╭──
-- ==== Sys2Proof/Certificates/Slice0/Obligations.lean ====
section
/-! DEFINITION. The claims about the module: one proposition each, with the rule of the specification it states. -/

open Sys2Proof Sys2Proof.Machine

/-! The compute families: what a firing delivers where its operation takes place and no trap is taken. `f` is the firing in hand, `j` an
element of it, and `sc` the scale state of its operands. -/

/-- R165: `add`, `sub`, `min`, `max`, `mul` and `mulh` on both signed and unsigned types, and `abs`, deliver the exact result modulo 2^w
(`mulh`: its upper half) with no bits of their own, in the scale state of their operands. -/
def Obligations.IntegerArithmetic : Prop :=
  ∀ (m : FireMode) (t u : Target) (y : IntTy) (s : State) (f : Firing) (sc : Bool), Acting m s f →
    hasWidths f (tyWidth (intTy y)) (tyWidth (intTy y)) (tyWidth (intTy y)) → inScale f [.a, .b] sc →
    let w := tyWidth (intTy y)
    let n := widthBits w
    let a := elemInt f .a y
    let b := elemInt f .b y
    exec (.addInt m t u y) s = .next (delivered s m f [t, u] w sc (fun j => wrap n (a j + b j)) fun _ => 0) ∧
    exec (.subInt m t u y) s = .next (delivered s m f [t, u] w sc (fun j => wrap n (a j - b j)) fun _ => 0) ∧
    exec (.mulInt m t u y) s = .next (delivered s m f [t, u] w sc (fun j => wrap n (a j * b j)) fun _ => 0) ∧
    exec (.mulh m t u y) s = .next (delivered s m f [t, u] w sc (fun j => wrap n (a j * b j / 2 ^ n)) fun _ => 0) ∧
    exec (.minInt m t u y) s = .next (delivered s m f [t, u] w sc (fun j => wrap n (min (a j) (b j))) fun _ => 0) ∧
    exec (.maxInt m t u y) s = .next (delivered s m f [t, u] w sc (fun j => wrap n (max (a j) (b j))) fun _ => 0) ∧
    ∀ wide, y = (if wide then .i64 else .i32) →
      exec (.absInt m t u wide) s = .next (delivered s m f [t, u] w sc (fun j => wrap n (a j).natAbs) fun _ => 0)

/-- R41, R165: the clamped operations deliver the nearest value of the type and set SA where it is not the exact one; `div` and `rem`
deliver the truncated quotient, modulo 2^w, and the remainder, and on a zero divisor 0 and the dividend with DZ. -/
def Obligations.ClampAndDivide : Prop :=
  ∀ (m : FireMode) (t u : Target) (y : IntTy) (s : State) (f : Firing) (sc : Bool), Acting m s f →
    hasWidths f (tyWidth (intTy y)) (tyWidth (intTy y)) (tyWidth (intTy y)) → inScale f [.a, .b] sc →
    let w := tyWidth (intTy y)
    let n := widthBits w
    let a := elemInt f .a y
    let b := elemInt f .b y
    let least : Int := if y = .i32 ∨ y = .i64 then -(2 ^ (n - 1)) else 0
    let most : Int := if y = .i32 ∨ y = .i64 then 2 ^ (n - 1) - 1 else 2 ^ n - 1
    let near := fun v => max least (min most v)
    let sa : Int → BitVec 5 := fun v => if near v = v then 0 else 0b01000
    let dz : Nat → BitVec 5 := fun j => if b j = 0 then 0b00001 else 0
    (noTrap m s f (fun j => sa (a j + b j)) → exec (.addClamp m t u y) s =
      .next (delivered s m f [t, u] w sc (fun j => wrap n (near (a j + b j))) fun j => sa (a j + b j))) ∧
    (noTrap m s f (fun j => sa (a j - b j)) → exec (.subClamp m t u y) s =
      .next (delivered s m f [t, u] w sc (fun j => wrap n (near (a j - b j))) fun j => sa (a j - b j))) ∧
    (noTrap m s f (fun j => sa (a j * b j)) → exec (.mulClamp m t u y) s =
      .next (delivered s m f [t, u] w sc (fun j => wrap n (near (a j * b j))) fun j => sa (a j * b j))) ∧
    (noTrap m s f dz → exec (.div m t u y) s =
      .next (delivered s m f [t, u] w sc (fun j => if b j = 0 then 0 else wrap n ((a j).tdiv (b j))) dz)) ∧
    (noTrap m s f dz → exec (.rem m t u y) s =
      .next (delivered s m f [t, u] w sc (fun j => wrap n (if b j = 0 then a j else (a j).tmod (b j))) dz))

/-- R167: the logic and bit operations on raw elements of a width, and the shifts by the 32-bit amount on port b modulo the width. Beside
it, R168, R169: a compare delivers the 32-bit words 1 or 0; `sel` delivers a where the word on port c is not zero, b where it is. -/
def Obligations.LogicShiftsAndCompares : Prop :=
  (∀ (m : FireMode) (t u : Target) (r : RawTy) (s : State) (f : Firing) (sc : Bool), Acting m s f →
     let w := rawWidth r
     let n := widthBits w
     let a := elemNat f .a w
     let b := elemNat f .b w
     let k := fun j => elemNat f .b .w32 j % n
     let gives := fun (i : Instr) (v : Nat → Nat) => exec i s = .next (delivered s m f [t, u] w sc v fun _ => 0)
     (hasWidths f w w w → inScale f [.a, .b] sc →
       gives (.and m t u r) (fun j => a j &&& b j) ∧ gives (.or m t u r) (fun j => a j ||| b j) ∧
       gives (.xor m t u r) (fun j => a j ^^^ b j) ∧ gives (.andn m t u r) (fun j => a j &&& (2 ^ n - 1 - b j)) ∧
       gives (.orn m t u r) (fun j => a j ||| (2 ^ n - 1 - b j)) ∧ gives (.xnor m t u r) (fun j => 2 ^ n - 1 - (a j ^^^ b j)) ∧
       gives (.popc m t u r) (fun j => ((List.range n).filter fun i => (a j).testBit i).length) ∧
       gives (.clz m t u r) (fun j => n - (if a j = 0 then 0 else Nat.log2 (a j) + 1)) ∧
       gives (.ctz m t u r) (fun j => ((List.range n).takeWhile fun i => !(a j).testBit i).length) ∧
       gives (.brev m t u r) (fun j => ((List.range n).map fun i => if (a j).testBit i then 2 ^ (n - 1 - i) else 0).sum)) ∧
     (hasWidths f w .w32 w → inScale f [.a] sc →
       gives (.shl m t u r) (fun j => a j * 2 ^ k j) ∧ gives (.shr m t u r) (fun j => a j / 2 ^ k j) ∧
       gives (.sar m t u r) (fun j => wrap n (signed n (a j) / 2 ^ k j)) ∧
       gives (.rotl m t u r) (fun j => a j * 2 ^ k j % 2 ^ n + a j / 2 ^ (n - k j)))) ∧
  ∀ (m : FireMode) (t u : Target) (s : State) (f : Firing) (sc : Bool), Acting m s f → inScale f [.a, .b] sc →
    (∀ y : IntTy, hasWidths f (tyWidth (intTy y)) (tyWidth (intTy y)) (tyWidth (intTy y)) →
      let a := elemInt f .a y
      let b := elemInt f .b y
      let gives := fun (i : Instr) (v : Nat → Bool) =>
        exec i s = .next (delivered s m f [t, u] .w32 sc (fun j => if v j then 1 else 0) fun _ => 0)
      gives (.cmpEq m t u y) (fun j => a j = b j) ∧ gives (.cmpNe m t u y) (fun j => a j ≠ b j) ∧
      gives (.cmpLt m t u y) (fun j => a j < b j) ∧ gives (.cmpLe m t u y) (fun j => a j ≤ b j) ∧
      gives (.cmpGt m t u y) (fun j => a j > b j) ∧ gives (.cmpGe m t u y) (fun j => a j ≥ b j)) ∧
    ∀ r : RawTy, hasWidths f (rawWidth r) (rawWidth r) .w32 →
      exec (.sel m t u r) s = .next (delivered s m f [t, u] (rawWidth r) sc
        (fun j => if elemNat f .c .w32 j ≠ 0 then elemNat f .a (rawWidth r) j else elemNat f .b (rawWidth r) j) fun _ => 0)

/-- R170, R193: the immediate forms on 32-bit words, with a sign-extended immediate in `addi`, `cmpi` and a zero-extended one in the logic
forms and `movhi`; and the compact arithmetic forms. -/
def Obligations.ImmediateAndCompactForms : Prop :=
  ∀ (m : FireMode) (t : Target) (k : BitVec 14) (h : BitVec 12) (z : BitVec 5) (s : State) (f : Firing) (sc : Bool), Acting m s f →
    hasWidths f .w32 .w32 .w32 → inScale f [.a, .b] sc →
    let a := fun j => BitVec.ofNat 32 (elemNat f .a .w32 j)
    let gives := fun (i : Instr) (v : Nat → BitVec 32) =>
      exec i s = .next (delivered s m f [t] .w32 sc (fun j => (v j).toNat) fun _ => 0)
    gives (.addi m t k) (fun j => a j + k.signExtend 32) ∧ gives (.andi m t k) (fun j => a j &&& k.zeroExtend 32) ∧
    gives (.ori m t k) (fun j => a j ||| k.zeroExtend 32) ∧ gives (.xori m t k) (fun j => a j ^^^ k.zeroExtend 32) ∧
    gives (.shli m t z) (fun j => a j <<< z.toNat) ∧ gives (.shri m t z) (fun j => a j >>> z.toNat) ∧
    gives (.sari m t z) (fun j => (a j).sshiftRight z.toNat) ∧
    gives (.movhi m t h) (fun j => a j <<< 12 ||| h.zeroExtend 32) ∧
    gives (.cmpiEq m t h) (fun j => if a j = h.signExtend 32 then 1 else 0) ∧
    gives (.cmpiLt m t h) (fun j => if (a j).slt (h.signExtend 32) then 1 else 0) ∧
    gives (.not m t) (fun j => ~~~ a j) ∧ gives (.neg m t) (fun j => -(a j)) ∧
    gives (.inc m t) (fun j => a j + 1) ∧ gives (.dec m t) (fun j => a j - 1) ∧
    gives (.isz m t) (fun j => if a j = 0 then 1 else 0) ∧ gives (.nz m t) (fun j => if a j = 0 then 0 else 1)

/-- R37, R38, R176, R177: the float and tapered operations deliver the exact result rounded once into the type, with the bits of that
rounding; `min`, `max`, `abs` and `neg` deliver the value of the type's order and sign. -/
def Obligations.FloatArithmetic : Prop :=
  ∀ (m : FireMode) (t u : Target) (x : Ex) (y : FloatTy) (s : State) (f : Firing) (sc : Bool), Acting m s f →
    hasWidths f (tyWidth (floatTy y)) (tyWidth (floatTy y)) (tyWidth (floatTy y)) → inScale f [.a, .b, .c] sc → exAdmits x sc →
    let ty := floatTy y
    let w := tyWidth ty
    let a := elemNat f .a w
    let b := elemNat f .b w
    let va := fun j => valOf ty (a j)
    let vb := fun j => valOf ty (b j)
    let vc := fun j => valOf ty (elemNat f .c w j)
    let gives := fun (i : Instr) (r : Nat → Res) => noTrap m s f (fun j => (r j).2) →
      exec i s = .next (delivered s m f [t, u] w sc (fun j => (r j).1) fun j => (r j).2)
    gives (.addFloat m t u x y) (fun j => addVal ty (va j) (vb j)) ∧
    gives (.subFloat m t u x y) (fun j => addVal ty (va j) (negVal (vb j))) ∧
    gives (.mulFloat m t u x y) (fun j => intoFloat ty (mulVal (va j) (vb j))) ∧
    gives (.fma m t u x y) (fun j => addVal ty (mulVal (va j) (vb j)) (vc j)) ∧
    gives (.fms m t u x y) (fun j => addVal ty (mulVal (va j) (vb j)) (negVal (vc j))) ∧
    gives (.minFloat m t u y) (fun j => fMinMax ty false (a j) (b j)) ∧
    gives (.maxFloat m t u y) (fun j => fMinMax ty true (a j) (b j)) ∧
    gives (.absFloat m t u y) (fun j => fSign ty true (a j)) ∧
    gives (.negFloat m t u y) (fun j => fSign ty false (a j))

/-- R36, R39, R178: a float compare delivers the 32-bit words 1 or 0 without bits of its own. Tapered operands are ordered as two's
complement patterns. Of IEEE operands that are unordered only `ne` holds. -/
def Obligations.FloatCompares : Prop :=
  ∀ (m : FireMode) (t u : Target) (y : FloatTy) (s : State) (f : Firing) (sc : Bool), Acting m s f →
    hasWidths f (tyWidth (floatTy y)) (tyWidth (floatTy y)) (tyWidth (floatTy y)) → inScale f [.a, .b] sc →
    let w := tyWidth (floatTy y)
    let a := elemNat f .a w
    let b := elemNat f .b w
    let gives := fun (i : Instr) (v : Nat → Bool) =>
      exec i s = .next (delivered s m f [t, u] .w32 sc (fun j => if v j then 1 else 0) fun _ => 0)
    ((y = .t16 ∨ y = .t32) →
      let x := fun j => signed (widthBits w) (a j)
      let z := fun j => signed (widthBits w) (b j)
      gives (.cmpEqFloat m t u y) (fun j => x j = z j) ∧ gives (.cmpNeFloat m t u y) (fun j => x j ≠ z j) ∧
      gives (.cmpLtFloat m t u y) (fun j => x j < z j) ∧ gives (.cmpLeFloat m t u y) (fun j => x j ≤ z j) ∧
      gives (.cmpGtFloat m t u y) (fun j => x j > z j) ∧ gives (.cmpGeFloat m t u y) (fun j => x j ≥ z j)) ∧
    ((y = .bf16 ∨ y = .f32) →
      let o := fun j => fOrder (floatTy y) (a j) (b j)
      gives (.cmpEqFloat m t u y) (fun j => o j = some .eq) ∧ gives (.cmpNeFloat m t u y) (fun j => o j ≠ some .eq) ∧
      gives (.cmpLtFloat m t u y) (fun j => o j = some .lt) ∧ gives (.cmpLeFloat m t u y) (fun j => o j = some .lt ∨ o j = some .eq) ∧
      gives (.cmpGtFloat m t u y) (fun j => o j = some .gt) ∧ gives (.cmpGeFloat m t u y) (fun j => o j = some .gt ∨ o j = some .eq))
╰──
▶ **DIRECTIONS FOR THIS TASK**:
Would you return each line of the material above, unchanged, from the first one through the line where "compute families: what" appears?

▶ **EXERCISE RESULT**:
-- ==== Sys2Proof/Certificates/Slice0/Obligations.lean ====
section
/-! DEFINITION. The claims about the module: one proposition each, with the rule of the specification it states. -/

open Sys2Proof Sys2Proof.Machine

/-! The compute families: what a firing delivers where its operation takes place and no trap is taken. `f` is the firing in hand, `j` an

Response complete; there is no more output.